(Records from a data source)
%%

-- ==== Sys2Proof/Machine/Integer.lean ====
section
/-! DEFINITION. Integer operations, immediates and constants (R83-R86), and `nop` (R54). -/

namespace Sys2Proof.Machine

/-- Signed 64-bit minimum. -/
def smin (a b : W64) : W64 := if a.slt b then a else b
/-- Signed 64-bit maximum. -/
def smax (a b : W64) : W64 := if a.slt b then b else a
/-- Unsigned minimum. -/
def umin (a b : W64) : W64 := if a.ult b then a else b
/-- Unsigned maximum. -/
def umax (a b : W64) : W64 := if a.ult b then b else a
/-- Shift amount: bits [5:0] (R83). -/
def shamt (b : W64) : Nat := (b.extractLsb' 0 6).toNat
/-- Bits [127:64] of the signed product. -/
def mulHigh (a b : W64) : W64 := (a.signExtend 128 * b.signExtend 128).extractLsb' 64 64
/-- Bits [127:64] of the unsigned product. -/
def mulHighU (a b : W64) : W64 := (a.zeroExtend 128 * b.zeroExtend 128).extractLsb' 64 64
/-- Unsigned quotient, all ones for a zero divisor. -/
def divU (a b : W64) : W64 := if b = 0 then BitVec.allOnes 64 else a / b
/-- Unsigned remainder, the dividend for a zero divisor. -/
def remU (a b : W64) : W64 := if b = 0 then a else a % b
/-- Number of one bits among the low `n` bits. -/
def onesBelow (a : W64) : Nat → Nat
  | 0 => 0
  | n + 1 => onesBelow a n + (if a.getLsbD n then 1 else 0)
/-- Number of leading zeros of the low `n` bits. -/
def zerosAbove (a : W64) : Nat → Nat
  | 0 => 0
  | n + 1 => if a.getLsbD n then 0 else 1 + zerosAbove a n
/-- Leading zero bits, 64 for 0. -/
def countLeadingZeros (a : W64) : W64 := BitVec.ofNat 64 (zerosAbove a 64)
/-- One bits. -/
def popCount (a : W64) : W64 := BitVec.ofNat 64 (onesBelow a 64)

/-- A major-1 word of two operands (R83): the latency of R84 and the operation. -/
def intOp (w : BitVec 4) (d a b : BitVec 5) (lat : Nat) (f : W64 → W64 → W64) (s : State) : Result :=
  .next (runWord (ctl w) (regBody true lat d.toNat [a.toNat, b.toNat] (bin2 f)) s)

/-- A word of one register operand. -/
def intOp1 (w : BitVec 4) (d a : BitVec 5) (f : W64 → W64) (s : State) : Result :=
  .next (runWord (ctl w) (regBody true 1 d.toNat [a.toNat] (un1 f)) s)

/-- A word that loads a constant (R85, R86), poison clear. -/
def constOp (f : WordInfo) (d : BitVec 5) (v : W64) (s : State) : Result :=
  .next (runWord f (regBody true 1 d.toNat [] fun _ => ⟨v, false⟩) s)

/-- `nop` (R54): it issues and changes only the walker's place; it takes no entry of R25. -/
def execNop (w : BitVec 4) (s : State) : Result := .next (runWord (ctl w) (fun s _ _ => .go s .seq) s)

/-- `add`. Sum modulo 2^64 (R83). -/
def execAdd (w : BitVec 4) (d a b : BitVec 5) (s : State) : Result := intOp w d a b 1 (· + ·) s

/-- `sub`. Difference modulo 2^64 (R83). -/
def execSub (w : BitVec 4) (d a b : BitVec 5) (s : State) : Result := intOp w d a b 1 (· - ·) s

/-- `and`. Bitwise AND (R83). -/
def execAnd (w : BitVec 4) (d a b : BitVec 5) (s : State) : Result := intOp w d a b 1 (· &&& ·) s

/-- `or`. Bitwise OR (R83). -/
def execOr (w : BitVec 4) (d a b : BitVec 5) (s : State) : Result := intOp w d a b 1 (· ||| ·) s

/-- `xor`. Bitwise XOR (R83). -/
def execXor (w : BitVec 4) (d a b : BitVec 5) (s : State) : Result := intOp w d a b 1 (· ^^^ ·) s

/-- `andn`. a AND NOT b (R83). -/
def execAndn (w : BitVec 4) (d a b : BitVec 5) (s : State) : Result := intOp w d a b 1 (fun x y => x &&& ~~~y) s

/-- `orn`. a OR NOT b (R83). -/
def execOrn (w : BitVec 4) (d a b : BitVec 5) (s : State) : Result := intOp w d a b 1 (fun x y => x ||| ~~~y) s

/-- `sll`. Shift left by b[5:0] (R83). -/
def execSll (w : BitVec 4) (d a b : BitVec 5) (s : State) : Result := intOp w d a b 1 (fun x y => x <<< shamt y) s

/-- `srl`. Logical shift right by b[5:0] (R83). -/
def execSrl (w : BitVec 4) (d a b : BitVec 5) (s : State) : Result := intOp w d a b 1 (fun x y => x >>> shamt y) s

/-- `sra`. Arithmetic shift right by b[5:0] (R83). -/
def execSra (w : BitVec 4) (d a b : BitVec 5) (s : State) : Result := intOp w d a b 1 (fun x y => x.sshiftRight (shamt y)) s

/-- `rol`. Rotate left by b[5:0] (R83). -/
def execRol (w : BitVec 4) (d a b : BitVec 5) (s : State) : Result := intOp w d a b 1 (fun x y => x.rotateLeft (shamt y)) s

/-- `mul`. Low product, latency 3 (R84) (R83). -/
def execMul (w : BitVec 4) (d a b : BitVec 5) (s : State) : Result := intOp w d a b 3 (· * ·) s

/-- `mulh`. High signed product, latency 4 (R83). -/
def execMulh (w : BitVec 4) (d a b : BitVec 5) (s : State) : Result := intOp w d a b 4 mulHigh s

/-- `mulhu`. High unsigned product, latency 4 (R83). -/
def execMulhu (w : BitVec 4) (d a b : BitVec 5) (s : State) : Result := intOp w d a b 4 mulHighU s

/-- `divu`. Quotient, latency 20 (R83). -/
def execDivu (w : BitVec 4) (d a b : BitVec 5) (s : State) : Result := intOp w d a b 20 divU s

/-- `remu`. Remainder, latency 20 (R83). -/
def execRemu (w : BitVec 4) (d a b : BitVec 5) (s : State) : Result := intOp w d a b 20 remU s

/-- `min`. Signed minimum (R83). -/
def execMin (w : BitVec 4) (d a b : BitVec 5) (s : State) : Result := intOp w d a b 1 smin s

/-- `max`. Signed maximum (R83). -/
def execMax (w : BitVec 4) (d a b : BitVec 5) (s : State) : Result := intOp w d a b 1 smax s

/-- `minu`. Unsigned minimum (R83). -/
def execMinu (w : BitVec 4) (d a b : BitVec 5) (s : State) : Result := intOp w d a b 1 umin s

/-- `maxu`. Unsigned maximum (R83). -/
def execMaxu (w : BitVec 4) (d a b : BitVec 5) (s : State) : Result := intOp w d a b 1 umax s

/-- `clz`. Leading zero bits (R83). -/
def execClz (w : BitVec 4) (d a : BitVec 5) (s : State) : Result := intOp1 w d a countLeadingZeros s

/-- `popc`. One bits (R83). -/
def execPopc (w : BitVec 4) (d a : BitVec 5) (s : State) : Result := intOp1 w d a popCount s

/-- `addi`. Adds the sign-extended immediate (R85). -/
def execAddi (w : BitVec 4) (d a : BitVec 5) (im : BitVec 12) (s : State) : Result := intOp1 w d a (· + im.signExtend 64) s

/-- `andi`. ANDs the zero-extended immediate (R85). -/
def execAndi (w : BitVec 4) (d a : BitVec 5) (im : BitVec 12) (s : State) : Result := intOp1 w d a (· &&& im.zeroExtend 64) s

/-- `ori`. ORs the zero-extended immediate (R85). -/
def execOri (w : BitVec 4) (d a : BitVec 5) (im : BitVec 12) (s : State) : Result := intOp1 w d a (· ||| im.zeroExtend 64) s

/-- `xori`. XORs the zero-extended immediate (R85). -/
def execXori (w : BitVec 4) (d a : BitVec 5) (im : BitVec 12) (s : State) : Result := intOp1 w d a (· ^^^ im.zeroExtend 64) s

/-- `slli`. Shift left by the immediate (R85). -/
def execSlli (w : BitVec 4) (d a : BitVec 5) (st : BitVec 6) (s : State) : Result := intOp1 w d a (· <<< st.toNat) s

/-- `srli`. Logical shift right by the immediate (R85). -/
def execSrli (w : BitVec 4) (d a : BitVec 5) (st : BitVec 6) (s : State) : Result := intOp1 w d a (· >>> st.toNat) s

/-- `srai`. Arithmetic shift right by the immediate (R85). -/
def execSrai (w : BitVec 4) (d a : BitVec 5) (st : BitVec 6) (s : State) : Result := intOp1 w d a (fun x => x.sshiftRight st.toNat) s

/-- `li`. The sign-extended 17-bit immediate (R85). -/
def execLi (w : BitVec 4) (d : BitVec 5) (im : BitVec 17) (s : State) : Result := constOp (ctl w) d (im.signExtend 64) s

/-- `lui`. The 17-bit immediate in bits [31:15] (R85). -/
def execLui (w : BitVec 4) (d : BitVec 5) (im : BitVec 17) (s : State) : Result := constOp (ctl w) d (im.zeroExtend 64 <<< 15) s

/-- The value of `li.lit`: one literal word sign-extended, or two, the low one first (R86). -/
def litValue (two : BitVec 1) (l0 l1 : W32) : W64 := if two = 0 then l0.signExtend 64 else l1 ++ l0

/-- `li.lit` (R86): its literal words are passed with it (R41). -/
def execLiLit (w : BitVec 4) (d : BitVec 5) (two : BitVec 1) (l0 l1 : W32) (s : State) : Result :=
  constOp { ctl w with words := 2 + two.toNat } d (litValue two l0 l1) s

end Sys2Proof.Machine
end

%%

• [What you will do] Would you print, exactly as written, every line above from the one holding "def constOp (f" through the one holding "Shift left by b[5:0] (R83). -/", with both included and no other lines?

• [Worked solution]
def constOp (f : WordInfo) (d : BitVec 5) (v : W64) (s : State) : Result :=
  .next (runWord f (regBody true 1 d.toNat [] fun _ => ⟨v, false⟩) s)

/-- `nop` (R54): it issues and changes only the walker's place; it takes no entry of R25. -/
def execNop (w : BitVec 4) (s : State) : Result := .next (runWord (ctl w) (fun s _ _ => .go s .seq) s)

/-- `add`. Sum modulo 2^64 (R83). -/
def execAdd (w : BitVec 4) (d a b : BitVec 5) (s : State) : Result := intOp w d a b 1 (· + ·) s

/-- `sub`. Difference modulo 2^64 (R83). -/
def execSub (w : BitVec 4) (d a b : BitVec 5) (s : State) : Result := intOp w d a b 1 (· - ·) s

/-- `and`. Bitwise AND (R83). -/
def execAnd (w : BitVec 4) (d a b : BitVec 5) (s : State) : Result := intOp w d a b 1 (· &&& ·) s

/-- `or`. Bitwise OR (R83). -/
def execOr (w : BitVec 4) (d a b : BitVec 5) (s : State) : Result := intOp w d a b 1 (· ||| ·) s

/-- `xor`. Bitwise XOR (R83). -/
def execXor (w : BitVec 4) (d a b : BitVec 5) (s : State) : Result := intOp w d a b 1 (· ^^^ ·) s

/-- `andn`. a AND NOT b (R83). -/
def execAndn (w : BitVec 4) (d a b : BitVec 5) (s : State) : Result := intOp w d a b 1 (fun x y => x &&& ~~~y) s

/-- `orn`. a OR NOT b (R83). -/
def execOrn (w : BitVec 4) (d a b : BitVec 5) (s : State) : Result := intOp w d a b 1 (fun x y => x ||| ~~~y) s

/-- `sll`. Shift left by b[5:0] (R83). -/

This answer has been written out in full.